Entries shown:
──────
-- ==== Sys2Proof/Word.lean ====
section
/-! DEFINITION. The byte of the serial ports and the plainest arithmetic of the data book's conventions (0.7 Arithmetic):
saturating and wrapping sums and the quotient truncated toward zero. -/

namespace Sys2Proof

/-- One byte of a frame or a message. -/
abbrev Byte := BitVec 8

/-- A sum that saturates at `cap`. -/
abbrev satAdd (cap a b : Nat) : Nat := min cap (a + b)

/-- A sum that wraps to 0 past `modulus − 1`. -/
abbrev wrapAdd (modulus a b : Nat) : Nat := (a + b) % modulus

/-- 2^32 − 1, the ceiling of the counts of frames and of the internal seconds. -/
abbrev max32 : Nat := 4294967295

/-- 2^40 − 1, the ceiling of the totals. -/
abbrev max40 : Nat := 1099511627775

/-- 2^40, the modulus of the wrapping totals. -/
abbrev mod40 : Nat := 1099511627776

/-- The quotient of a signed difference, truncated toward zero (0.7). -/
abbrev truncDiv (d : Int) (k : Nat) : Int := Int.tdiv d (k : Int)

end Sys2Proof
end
──────
All that belongs in the answer is the lines from the start of the entries above through the line containing "the totals. -/", each given exactly.

Task solution:
-- ==== Sys2Proof/Word.lean ====
section
/-! DEFINITION. The byte of the serial ports and the plainest arithmetic of the data book's conventions (0.7 Arithmetic):
saturating and wrapping sums and the quotient truncated toward zero. -/

namespace Sys2Proof

/-- One byte of a frame or a message. -/
abbrev Byte := BitVec 8

/-- A sum that saturates at `cap`. -/
abbrev satAdd (cap a b : Nat) : Nat := min cap (a + b)

/-- A sum that wraps to 0 past `modulus − 1`. -/
abbrev wrapAdd (modulus a b : Nat) : Nat := (a + b) % modulus

/-- 2^32 − 1, the ceiling of the counts of frames and of the internal seconds. -/
abbrev max32 : Nat := 4294967295

/-- 2^40 − 1, the ceiling of the totals. -/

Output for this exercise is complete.